Introduction to the Modern Theory of Dynamical Systems (Encyclopedia of Mathematics and its Applications)

Book Description

This book provides a self-contained comprehensive exposition of the theory of dynamical systems. The book begins with a discussion of several elementary but crucial examples. These are used to formulate a program for the general study of asymptotic properties and to introduce the principal theoretical concepts and methods. The main theme of the second part of the book is the interplay between local analysis near individual orbits and the global complexity of the orbit structure. The third and fourth parts develop the theories of low-dimensional dynamical systems and hyperbolic dynamical systems in depth. The book is aimed at students and researchers in mathematics at all levels from advanced undergraduate and up.

Customer Reviews:

Great, advanced intro to dynamical systems.......2003-12-20

This is really one of the very best books on dynamical systems available today. Nearly every topic in modern dynamical systems is treated in detail. The authors have provided many important comments and historical notes on the material presented in the main text. The writing is clear and the many topics discussed are given appropriate motivation and background.

There are only two potential drawbacks. First, the prerequisites for this book are quite high. The reader should be familiar with real and functional analysis, differential geometry, topology, and measure theory, for starters. Fortunately a well-organized appendix collects the key results of each of the branches of math for the reader's reference. Second, many dynamical systems of interest to applied mathematicians, scientists, and engineers arise from differential equations. This book does not discuss in much detail the connection between ODEs and continuous dynamical systems. Other books (e.g.
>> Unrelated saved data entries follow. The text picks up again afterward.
-- ==== Sys2Proof/Machine/Lane.lean ====
section
/-! DEFINITION. Lane words (R118 to R147) and the weight and join words (R192 to R204): each puts its element work in flight
under the mode register it names. -/

namespace Sys2Proof.Machine

/-! ### Arithmetic (R123 to R131) -/

/-- `vadd` (R123, R124). -/
def execVadd (m : MReg) (d a : VReg) (b : VB) (s : State) : Out :=
  .next (s.issueLaneB m .add (.v d) a b none)

/-- `vsub`. -/
def execVsub (m : MReg) (d a : VReg) (b : VB) (s : State) : Out :=
  .next (s.issueLaneB m .sub (.v d) a b none)

/-- `vmul`. -/
def execVmul (m : MReg) (d a : VReg) (b : VB) (s : State) : Out :=
  .next (s.issueLaneB m .mul (.v d) a b none)

/-- `vfma`: vd is a source too (R123). -/
def execVfma (m : MReg) (d a : VReg) (b : VB) (s : State) : Out :=
  .next (s.issueLaneB m .fma (.v d) a b (some d))

/-- `vfms`: vd is a source too (R123). -/
def execVfms (m : MReg) (d a : VReg) (b : VB) (s : State) : Out :=
  .next (s.issueLaneB m .fms (.v d) a b (some d))

/-- `vnfma`: vd is a source too (R123). -/
def execVnfma (m : MReg) (d a : VReg) (b : VB) (s : State) : Out :=
  .next (s.issueLaneB m .nfma (.v d) a b (some d))

/-- `vmin` (R125). -/
def execVmin (m : MReg) (d a : VReg) (b : VB) (s : State) : Out :=
  .next (s.issueLaneB m .min (.v d) a b none)

/-- `vmax` (R125). -/
def execVmax (m : MReg) (d a : VReg) (b : VB) (s : State) : Out :=
  .next (s.issueLaneB m .max (.v d) a b none)

/-- `vabs` (R126). -/
def execVabs (m : MReg) (d a : VReg) (s : State) : Out :=
  .next (s.issueLane m true { op := .abs, dst := .v d, a := some a })

/-- `vneg` (R126). -/
def execVneg (m : MReg) (d a : VReg) (s : State) : Out :=
  .next (s.issueLane m true { op := .neg, dst := .v d, a := some a })

/-- `vrcp` (R127). -/
def execVrcp (m : MReg) (d a : VReg) (s : State) : Out :=
  .next (s.issueLane m true { op := .rcp, dst := .v d, a := some a })

/-- `vrsq` (R127). -/
def execVrsq (m : MReg) (d a : VReg) (s : State) : Out :=
  .next (s.issueLane m true { op := .rsq, dst := .v d, a := some a })

/-- `vsqrt` (R127). -/
def execVsqrt (m : MReg) (d a : VReg) (s : State) : Out :=
  .next (s.issueLane m true { op := .sqrt, dst := .v d, a := some a })

/-- `vpopc` (R128). -/
def execVpopc (m : MReg) (d a : VReg) (s : State) : Out :=
  .next (s.issueLane m true { op := .popc, dst := .v d, a := some a })

/-- `vclz` (R128). -/
def execVclz (m : MReg) (d a : VReg) (s : State) : Out :=
  .next (s.issueLane m true { op := .clz, dst := .v d, a := some a })

/-- `vand` (R129). -/
def execVand (m : MReg) (d a : VReg) (b : VB) (s : State) : Out :=
  .next (s.issueLaneB m .and (.v d) a b none)

/-- `vor` (R129). -/
def execVor (m : MReg) (d a : VReg) (b : VB) (s : State) : Out :=
  .next (s.issueLaneB m .or (.v d) a b none)

/-- `vxor` (R129). -/
def execVxor (m : MReg) (d a : VReg) (b : VB) (s : State) : Out :=
  .next (s.issueLaneB m .xor (.v d) a b none)

/-- `vshl` (R129). -/
def execVshl (m : MReg) (d a : VReg) (b : VB) (s : State) : Out :=
  .next (s.issueLaneB m .shl (.v d) a b none)

/-- `vshr` (R129). -/
def execVshr (m : MReg) (d a : VReg) (b : VB) (s : State) : Out :=
  .next (s.issueLaneB m .shr (.v d) a b none)

/-- `vsra` (R129). -/
def execVsra (m : MReg) (d a : VReg) (b : VB) (s : State) : Out :=
  .next (s.issueLaneB m .sra (.v d) a b none)

/-- `vmulh` (R130). -/
def execVmulh (m : MReg) (d a : VReg) (b : VB) (s : State) : Out :=
  .next (s.issueLaneB m .mulh (.v d) a b none)

/-- `vceq` (R131). -/
def execVceq (m : MReg) (d : WReg) (a : VReg) (b : VB) (s : State) : Out :=
  .next (s.issueLaneB m .ceq (.w d) a b none)

/-- `vclt` (R131). -/
def execVclt (m : MReg) (d : WReg) (a : VReg) (b : VB) (s : State) : Out :=
  .next (s.issueLaneB m .clt (.w d) a b none)

/-- `vcle` (R131). -/
def execVcle (m : MReg) (d : WReg) (a : VReg) (b : VB) (s : State) : Out :=
  .next (s.issueLaneB m .cle (.w d) a b none)

/-! ### Conversion, reductions and movement (R132 to R139) -/

/-- `vcvt` (R132). -/
def execVcvt (m : MReg) (d a : VReg) (u : ETy) (s : State) : Out :=
  .next (s.issueLane m true { op := .cvt u, dst := .v d, a := some a })

/-- `vredsum` (R133). -/
def execVredsum (m : MReg) (d a : VReg) (s : State) : Out :=
  .next (s.issueLane m true { op := .redsum, dst := .v d, a := some a })

/-- `vredmax` (R133). -/
def execVredmax (m : MReg) (d a : VReg) (s : State) : Out :=
  .next (s.issueLane m true { op := .redmax, dst := .v d, a := some a })

/-- `vredmin` (R133). -/
def execVredmin (m : MReg) (d a : VReg) (s : State) : Out :=
  .next (s.issueLane m true { op := .redmin, dst := .v d, a := some a })

/-- `vsegsum` (R134). -/
def execVsegsum (m : MReg) (d a : VReg) (b : WReg) (s : State) : Out :=
  .next (s.issueLane m true { op := .segsum, dst := .v d, a := some a, wb := some b })

/-- `vsegred` with `max` (R134). -/
def execVsegredMax (m : MReg) (d a : VReg) (b : WReg) (s : State) : Out :=
  .next (s.issueLane m true { op := .segmax, dst := .v d, a := some a, wb := some b })

/-- `vsegred` with `min` (R134). -/
def execVsegredMin (m : MReg) (d a : VReg) (b : WReg) (s : State) : Out :=
  .next (s.issueLane m true { op := .segmin, dst := .v d, a := some a, wb := some b })

/-- `vperm` (R135). -/
def execVperm (m : MReg) (d a b : VReg) (s : State) : Out :=
  .next (s.issueLane m true { op := .perm, dst := .v d, a := some a, b := some b })

/-- `vslide` (R136). -/
def execVslide (m : MReg) (d a : VReg) (k : SlideAmt) (s : State) : Out :=
  .next (s.issueLane m (slideLegal (s.typeOf m) k) { op := .slide, dst := .v d, a := some a, sb := s.slideBy k })

/-- `vins` (R137). -/
def execVins (m : MReg) (d : VReg) (a b : SReg) (s : State) : Out :=
  .next (s.issueLane m true { op := .ins, dst := .v d, sa := s.sreg a, sb := s.sreg b })

/-- `vext` (R137). -/
def execVext (m : MReg) (d : SReg) (a : VReg) (b : SReg) (s : State) : Out :=
  .next (s.issueLane m true { op := .ext, dst := .s d, a := some a, sb := s.sreg b })

/-- `vmov` of a register (R138). -/
def execVmov (m : MReg) (d a : VReg) (s : State) : Out :=
  .next (s.issueLane m true { op := .mov, dst := .v d, a := some a })

/-- `vmov` of a scalar (R138). -/
def execVmovScalar (m : MReg) (d : VReg) (b : SReg) (s : State) : Out :=
  .next (s.issueLane m true { op := .movs, dst := .v d, imm := some (scalarCode (s.typeOf m) (s.sreg b)) })

/-- `vrng`: vd is a source too (R139). -/
def execVrng (m : MReg) (d a b : VReg) (s : State) : Out :=
  .next (s.issueLane m true { op := .rng, dst := .v d, a := some a, b := some b, d := some d })

/-! ### Bitmaps and tables (R140 to R147) -/

/-- `vpfx` (R142). -/
def execVpfx (m : MReg) (d a b : VReg) (s : State) : Out :=
  .next (s.issueLane m true { op := .pfx, dst := .v d, a := some a, b := some b })

/-- `vxsect` (R141). -/
def execVxsect (m : MReg) (d a b : VReg) (s : State) : Out :=
  .next (s.issueLane m true { op := .xsect, dst := .v d, a := some a, b := some b })

/-- `vcomp` (R143). -/
def execVcomp (m : MReg) (d a b : VReg) (s : State) : Out :=
  .next (s.issueLane m true { op := .comp, dst := .v d, a := some a, b := some b })

/-- `vexpd` (R144). -/
def execVexpd (m : MReg) (d a b : VReg) (s : State) : Out :=
  .next (s.issueLane m true { op := .expd, dst := .v d, a := some a, b := some b })

/-- `vtbl`: the table is the one that governs at c (R146, R147). -/
def execVtbl (m : MReg) (d a : VReg) (t : TblReg) (s : State) : Out :=
  .next (s.issueLane m true { op := .tbl s.core.tbl[t], dst := .v d, a := some a })

/-- `vtld`, under any type (R146). -/
def execVtld (m : MReg) (a : SReg) (t : TblReg) (s : State) : Out :=
  .next (s.issue (s.core.capture m) (.vtld t (s.sreg a)))

/-! ### Weights and joins (R192 to R204) -/

/-- `wsoft` (R193). -/
def execWsoft (m : MReg) (d : WReg) (a : VReg) (b : VB) (s : State) : Out :=
  .next (s.issueLaneB m .wsoft (.w d) a b none)

/-- `wsoftg` (R194). -/
def execWsoftg (m : MReg) (d a : VReg) (b : WReg) (s : State) : Out :=
  .next (s.issueLane m true { op := .wsoftg, dst := .v d, a := some a, wb := some b })

/-- `wfromv` (R195). -/
def execWfromv (m : MReg) (d : WReg) (a : VReg) (s : State) : Out :=
  .next (s.issueLane m true { op := .wfromv, dst := .w d, a := some a })

/-- `wtov` (R195). -/
def execWtov (m : MReg) (d : VReg) (a : WReg) (s : State) : Out :=
  .next (s.issueLane m true { op := .wtov, dst := .v d, wa := some a })

/-- `wnot` (R196). -/
def execWnot (m : MReg) (d a : WReg) (s : State) : Out :=
  .next (s.issueLane m true { op := .wnot, dst := .w d, wa := some a })

/-- `wmul` (R196). -/
def execWmul (m : MReg) (d a b : WReg) (s : State) : Out :=
  .next (s.issueLane m true { op := .wmul, dst := .w d, wa := some a, wb := some b })

/-- `wmov` (R196). -/
def execWmov (m : MReg) (d a : WReg) (s : State) : Out :=
  .next (s.issueLane m true { op := .wmov, dst := .w d, wa := some a })

/-- `wdrop` (R197). -/
def execWdrop (m : MReg) (d : WReg) (a : VReg) (b : SReg) (s : State) : Out :=
  .next (s.issueLane m true { op := .wdrop, dst := .w d, a := some a, sb := s.sreg b })

/-- `blend` (R201). -/
def execBlend (m : MReg) (d a b : VReg) (k : WReg) (s : State) : Out :=
  .next (s.issueLane m true { op := .blend, dst := .v d, a := some a, b := some b, wb := some k })

/-- `bacc`: vd and vb are sources and destinations; one register for both is illegal (R202). -/
def execBacc (m : MReg) (d a b : VReg) (k : WReg) (s : State) : Out :=
  .next (s.issueLane m (d != b) { op := .bacc, dst := .v d, a := some a, b := some b, d := some d, wb := some k })

/-- `bnorm` (R203). -/
def execBnorm (m : MReg) (d a b : VReg) (s : State) : Out :=
  .next (s.issueLane m true { op := .bnorm, dst := .v d, a := some a, b := some b })

/-- `bgrad`: vd is a source too (R204). -/
def execBgrad (m : MReg) (d a b : VReg) (k : WReg) (s : State) : Out :=
  .next (s.issueLane m true { op := .bgrad, dst := .v d, a := some a, b := some b, d := some d, wb := some k })

end Sys2Proof.Machine
end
Perko) treat this connection more thoroughly.

For completeness, clarity, and rigor, Katok and Hasselblatt is without equal. If you work in dynamical systems, you should definitely have this excellent text on your bookshelf. Highly recommended.

Great book with lots of detail.......2001-05-17

This book is a comprehensive overview of modern dynamical systems that covers the major areas. The authors begin with an overview of the main areas of dynamics: ergodic theory, where the emphasis is on measure and information theory; topological dynamics, where the phase space is a topological space and the "flows" are continuous transformations on these spaces; differentiable dynamics where the phase space is a smooth manifold and the flows are one-parameter groups of diffeomorphisms; and Hamiltonian dynamics, which is the most physical and generalizes classical mechanics. Noticeably missing in the list of references for individuals contributing to these areas are Churchill, Pecelli, and Rod, who have done interesting work in the area of both topological and Hamiltonian mechanics. No doubt size and time constraints forced the authors to make major omissions in an already sizable book.

Some elementary examples of dynamical systems are given in the first chapter, including definitions of the more important concepts such as topological transitivity and gradient flows. The authors are careful to distinguish between topologically mixing and topological transitivity. This (subtle) difference is sometimes not clear in other books. Symbolic dynamics, so important in the study of dynamical systems, is also treated in detail.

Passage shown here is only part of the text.